╭──

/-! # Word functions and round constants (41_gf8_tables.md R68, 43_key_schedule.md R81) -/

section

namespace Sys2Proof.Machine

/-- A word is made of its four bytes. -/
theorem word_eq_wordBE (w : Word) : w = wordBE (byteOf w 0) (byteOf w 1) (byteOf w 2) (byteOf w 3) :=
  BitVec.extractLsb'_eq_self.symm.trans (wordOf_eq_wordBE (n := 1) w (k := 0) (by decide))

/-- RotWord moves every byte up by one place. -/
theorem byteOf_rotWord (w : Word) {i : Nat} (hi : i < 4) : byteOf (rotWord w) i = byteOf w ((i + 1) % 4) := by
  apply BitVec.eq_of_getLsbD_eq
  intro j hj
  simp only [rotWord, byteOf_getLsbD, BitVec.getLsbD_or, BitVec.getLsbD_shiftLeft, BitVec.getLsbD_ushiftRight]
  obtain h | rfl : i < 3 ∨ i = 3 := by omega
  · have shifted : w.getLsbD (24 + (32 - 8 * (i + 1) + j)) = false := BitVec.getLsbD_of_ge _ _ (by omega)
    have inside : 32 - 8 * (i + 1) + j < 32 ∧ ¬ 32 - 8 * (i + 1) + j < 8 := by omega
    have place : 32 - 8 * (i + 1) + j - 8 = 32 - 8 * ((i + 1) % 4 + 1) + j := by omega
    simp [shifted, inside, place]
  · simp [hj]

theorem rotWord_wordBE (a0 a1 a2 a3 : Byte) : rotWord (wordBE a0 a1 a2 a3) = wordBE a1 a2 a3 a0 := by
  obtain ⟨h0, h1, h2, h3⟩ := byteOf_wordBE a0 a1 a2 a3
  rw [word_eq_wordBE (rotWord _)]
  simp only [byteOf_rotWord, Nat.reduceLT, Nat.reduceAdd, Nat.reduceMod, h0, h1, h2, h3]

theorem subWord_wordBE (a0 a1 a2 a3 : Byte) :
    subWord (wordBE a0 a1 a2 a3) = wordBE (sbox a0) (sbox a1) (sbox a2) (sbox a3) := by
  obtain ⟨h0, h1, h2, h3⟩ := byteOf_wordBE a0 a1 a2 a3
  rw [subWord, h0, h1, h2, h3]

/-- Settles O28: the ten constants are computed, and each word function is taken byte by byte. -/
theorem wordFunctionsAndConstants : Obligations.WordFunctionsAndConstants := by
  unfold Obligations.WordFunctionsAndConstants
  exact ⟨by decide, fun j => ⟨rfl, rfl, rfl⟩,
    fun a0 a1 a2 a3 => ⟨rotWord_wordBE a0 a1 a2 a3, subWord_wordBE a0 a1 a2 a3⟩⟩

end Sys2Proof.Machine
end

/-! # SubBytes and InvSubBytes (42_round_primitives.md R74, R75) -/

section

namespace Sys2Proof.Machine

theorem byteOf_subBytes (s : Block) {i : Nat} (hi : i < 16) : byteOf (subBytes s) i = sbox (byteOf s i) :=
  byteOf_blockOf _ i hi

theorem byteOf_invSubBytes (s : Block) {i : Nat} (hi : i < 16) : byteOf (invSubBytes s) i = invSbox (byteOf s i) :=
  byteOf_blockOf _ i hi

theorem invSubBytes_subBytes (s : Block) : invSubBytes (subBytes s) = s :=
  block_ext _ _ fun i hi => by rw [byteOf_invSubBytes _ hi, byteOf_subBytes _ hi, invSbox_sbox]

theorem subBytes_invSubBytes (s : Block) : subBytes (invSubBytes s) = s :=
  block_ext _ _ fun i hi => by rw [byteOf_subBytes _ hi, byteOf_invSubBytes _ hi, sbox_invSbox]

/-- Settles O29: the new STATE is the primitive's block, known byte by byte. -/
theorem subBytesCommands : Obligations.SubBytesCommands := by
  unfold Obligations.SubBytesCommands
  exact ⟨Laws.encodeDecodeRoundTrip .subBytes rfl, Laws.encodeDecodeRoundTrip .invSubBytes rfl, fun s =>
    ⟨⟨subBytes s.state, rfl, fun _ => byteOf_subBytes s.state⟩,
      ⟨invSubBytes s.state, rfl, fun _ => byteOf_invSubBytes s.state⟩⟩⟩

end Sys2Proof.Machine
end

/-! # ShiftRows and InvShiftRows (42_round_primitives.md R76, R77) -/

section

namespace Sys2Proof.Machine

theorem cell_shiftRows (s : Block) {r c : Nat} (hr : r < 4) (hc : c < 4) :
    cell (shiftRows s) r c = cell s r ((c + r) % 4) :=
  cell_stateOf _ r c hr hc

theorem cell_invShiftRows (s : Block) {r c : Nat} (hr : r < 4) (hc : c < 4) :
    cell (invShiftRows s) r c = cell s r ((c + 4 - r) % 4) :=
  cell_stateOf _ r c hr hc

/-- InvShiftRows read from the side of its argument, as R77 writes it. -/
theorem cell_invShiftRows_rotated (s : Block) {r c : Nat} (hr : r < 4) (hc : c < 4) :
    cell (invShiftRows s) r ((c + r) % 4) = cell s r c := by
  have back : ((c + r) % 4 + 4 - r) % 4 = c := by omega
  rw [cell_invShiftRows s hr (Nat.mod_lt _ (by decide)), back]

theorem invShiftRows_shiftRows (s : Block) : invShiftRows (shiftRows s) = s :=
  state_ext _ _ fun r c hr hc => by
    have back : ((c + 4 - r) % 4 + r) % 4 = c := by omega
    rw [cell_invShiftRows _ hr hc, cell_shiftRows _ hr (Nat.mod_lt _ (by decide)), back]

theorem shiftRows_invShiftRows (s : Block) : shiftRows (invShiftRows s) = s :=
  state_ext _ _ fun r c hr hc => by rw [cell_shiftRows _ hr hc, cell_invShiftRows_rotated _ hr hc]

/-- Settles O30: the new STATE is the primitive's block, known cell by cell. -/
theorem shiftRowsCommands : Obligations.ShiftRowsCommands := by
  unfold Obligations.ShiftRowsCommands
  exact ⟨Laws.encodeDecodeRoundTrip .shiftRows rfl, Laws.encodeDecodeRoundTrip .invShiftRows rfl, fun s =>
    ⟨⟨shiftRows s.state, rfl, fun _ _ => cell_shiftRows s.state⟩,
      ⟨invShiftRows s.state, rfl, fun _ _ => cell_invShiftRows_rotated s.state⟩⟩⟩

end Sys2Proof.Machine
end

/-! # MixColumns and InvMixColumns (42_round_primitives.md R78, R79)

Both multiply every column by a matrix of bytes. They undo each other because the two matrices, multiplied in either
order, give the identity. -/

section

╰──

**Problem:**
Which of the lines above contain "omega"? Return them all.

**Answer area:**
  obtain h | rfl : i < 3 ∨ i = 3 := by omega
  · have shifted : w.getLsbD (24 + (32 - 8 * (i + 1) + j)) = false := BitVec.getLsbD_of_ge _ _ (by omega)
    have inside : 32 - 8 * (i + 1) + j < 32 ∧ ¬ 32 - 8 * (i + 1) + j < 8 := by omega
    have place : 32 - 8 * (i + 1) + j - 8 = 32 - 8 * ((i + 1) % 4 + 1) + j := by omega
  have back : ((c + r) % 4 + 4 - r) % 4 = c := by omega
    have back : ((c + 4 - r) % 4 + r) % 4 = c := by omega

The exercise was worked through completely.